Now, the factor that excites the die-hard minority of Rajapakse supporters in the political establishment is the constitutional making process that is currently ongoing through the Parliament as a constitutional assembly. The Rajapakse political calculation is that the potential divisiveness of constitutional reform and its consequential political and social change would permit the divisive identity politics and its attendant fear and hate mongering, which is Rajapaksa’s greatest political asset but also his greatest political liability.

With the presentation to Parliament of the interim reports of the six sub committees of the Steering Committee of the Constitutional Assembly and its scheduled debate in the House on 9th and 10th of January 2016, the opponents of the constitutional reform are slowly waking up to the fact, that there is a consensus building up in Parliament regarding the contours of a new basic law for Sri Lanka, a new social compact between the governed and the government. Almost four decades since the 1978 constitution was adopted for Sri Lanka, the empirical evidence we have is that our current constitutional arrangement and its overbearing executive presidency, reduced democratic space and centralized political power, consequently leading to poor public governance, weakened democratic institutions, led to armed conflicts in both the South and the North and reduced individual freedoms and human rights. The vast majority of the near forty-year period since 1978 to the present, Sri Lanka has been governed under emergency rule, which says it all about our failures as a polity.

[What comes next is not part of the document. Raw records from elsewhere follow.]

-- ==== Sys2Proof/Machine/Boundary.lean ====
section
/-!
DEFINITION. SLOT_BOUNDARY: overruns and hold slots (R84 to R89), port holds (R215), laps and idle laps (R202, R203,
R451), the firing of connections and generators, the beginning of steps (R79, R93, R96), the service path of route-out
latches (R116), seam frames (R219), scoreboards (R181) and nodes that wait (R222). With it the rows BATON_IN_ARRIVAL,
ARRAY_NO_COMPLETION, HEARTBEAT, MESH_NO_PROGRESS and those of the seams.
-/

namespace Sys2Proof.Machine

/-- The compute arrays of a stand that hold any configuration. -/
def computeUnits (s : State) (p : Nat) : List Nat := (unitsOf s p 15).filter (fun a => !isMemIdx a)

/-- Does an array keep its stand's lap held by a stop (R88, R89, R144)? -/
def arrStopped (s : State) (p a : Nat) : Bool :=
  rf s (CaBtnError.key p a) CaBtnError.err = 1 ||
  (List.range 8).any (fun i => rf s (CaStageStatus.key p a i) CaStageStatus.state = 3)

/-- What a hold slot does to a stage: its run of lateness under COMPUTE (R86, R88), the replay's slots (R90), and a MERGE1
that waits with neither source (cause 0x3), which sees UP afresh (R130). -/
def holdStage (l : Loc) (c : Lateness) (s : State) : State :=
  let t := stageOf s l.key
  match c with
  | .compute _ => putStage l.key { t with late := t.late + 1, heldFor := t.heldFor + 1 } s
  | .replays => putStage l.key { t with late := 0, left := t.left - 1 } s
  | .waits =>
    let w := curOp s l
    if fldGet CaOp.opcode w = 0x63 ∧ fldGet CaOp.dvar w = 0 ∧ 0 < l.st ∧
        rf s (CaStageStatus.key l.p l.a l.st) CaStageStatus.waitCause = 3 then
      let u := stageOf s (l.key - 1)
      putStage (l.key - 1) { u with wrote := false }
        (putStage l.key { t with late := 0, upStart := u.latch, upFresh := u.fresh } s)
    else putStage l.key { t with late := 0 } s
  | _ => if t.late = 0 then s else putStage l.key { t with late := 0 } s

/-- Count a hold slot for an array whose stages are late (R86, R106, R260), and what it does to them. The slot adds to
QHOLDS also where another stage's replay has it counted under REPLAY (DESIGN CHOICE, log entry 109). -/
def arrHold (p a : Nat) (causes : List Lateness) (s : State) : State :=
  let k := CaOverrun.key p a
  let s := if causes.contains .replays then rfsat k CaOverrun.replay 1 s
    else if causes.contains (.compute false) ∨ causes.contains (.compute true) then rfsat k CaOverrun.compute 1 s
    else rfsat k CaOverrun.wait 1 s
  let s := if causes.contains (.compute true) then rfsat (CaSparse.key p a) CaSparse.qholds 1 s else s
  let c := arrOf s (arrKey p a)
  let r := c.holdRun + 1
  let s := putArr (arrKey p a) { c with holdRun := r } s
  let s := if rf s k CaOverrun.longest < r then rfput k CaOverrun.longest (min r 65535) s else s
  ((stagesOf s p a).zip causes).foldl (fun s (l, c) => holdStage l c s) s

/-- The eight stages of an array judged (R84 to R87). -/
def arrCauses (p a : Nat) (s : State) : List Lateness × State :=
  (stagesOf s p a).foldl (fun (cs, s) l =>
    let (c, s) := judgeStage l s
    (cs ++ [c], s)) ([], s)

/-- The other stages of an array that has stopped go on with the steps they have begun (R89): a step in the middle of its
slots nears its end though the lap is held. -/
def endSteps (p a : Nat) (s : State) : State :=
  (stagesOf s p a).foldl (fun s l =>
    let t := stageOf s l.key
    if t.begun && !t.done && decide (0 < t.left) && decide (t.attempts = 0) then putStage l.key { t with left := t.left - 1 } s
    else s) s

/-- The hold of a stand by its own stages (R84): the stand's arrays counted; true when its lap is held, with whether a
counted hold slot follows and whether a stage waits under cause 0x5 or 0x8 (R401). -/
def stageHolds (p : Nat) (s : State) : Bool × Bool × Bool × State :=
  (computeUnits s p).foldl (fun (h, cnt, svc, s) a =>
    let (cs, s) := arrCauses p a s
    let stop := arrStopped s p a
    let s := if stop then endSteps p a s else s
    if cs.any (· ≠ .none) then
      let w := (List.range 8).any (fun i => cs.getD i .none = .waits &&
        (rf s (CaStageStatus.key p a i) CaStageStatus.waitCause = 5 || rf s (CaStageStatus.key p a i) CaStageStatus.waitCause = 8))
      (true, true, svc || w, arrHold p a cs s)
    else
      let c := arrOf s (arrKey p a)
      (h || stop, cnt, svc, if c.holdRun = 0 then s else putArr (arrKey p a) { c with holdRun := 0 } s))
    (false, false, false, s)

The end of the war in 2009, removed armed conflict from the political equation and hence opens up a historic window of opportunity to address the democracy deficiency we have in Sri Lanka and effect state reform through a new constitution which ensures that the Sri Lankan State becomes more tolerant and pluralistic accommodating the full diversity of her society. There are opponents of such reform among the more extremist elements in both the North and the Southern polity. In the North, the opposition to the current approach of consultations, compromise and consensus, seems to be led by the Tamil Peoples Forum (TPF), led by a collection of defeated politicians, whose common feature seems to be their inability to be elected to Parliament by the Tamil people but having the patronage of Northern Chief Minister Justice CV Wigneswaren, whose endorsement of them nonetheless at the last general election failed to sway the voter, the Tamil Congress led political alliance of nay-sayers, collecting a paltry five thousand votes in the Jaffna District, even less than the SLFP’s modest support of seventeen thousand.

In the South, the opponents of state reform and a return to the past, has a more formidable champion in Mahinda Rajapakse, but the reality is that the more extreme politics ruled in Sri Lanka, until the recent past and are now relegated to the peripheries. The Tamil political leadership moved from Prabakaran and Pottu Amman to Sambanthan and Sumanthiran in 2009 and political leadership in the Southern polity moved from Mahinda and Gotabaya to Sirisena and Wickramasinghe. The political center has never been as dominant in Sri Lankan politics, in the recent past, as it is at present. Political change will always have its detractors, but the detractors having lost the last elections are on the periphery, providing a possible path and a foreseeable future for a new Sri Lanka.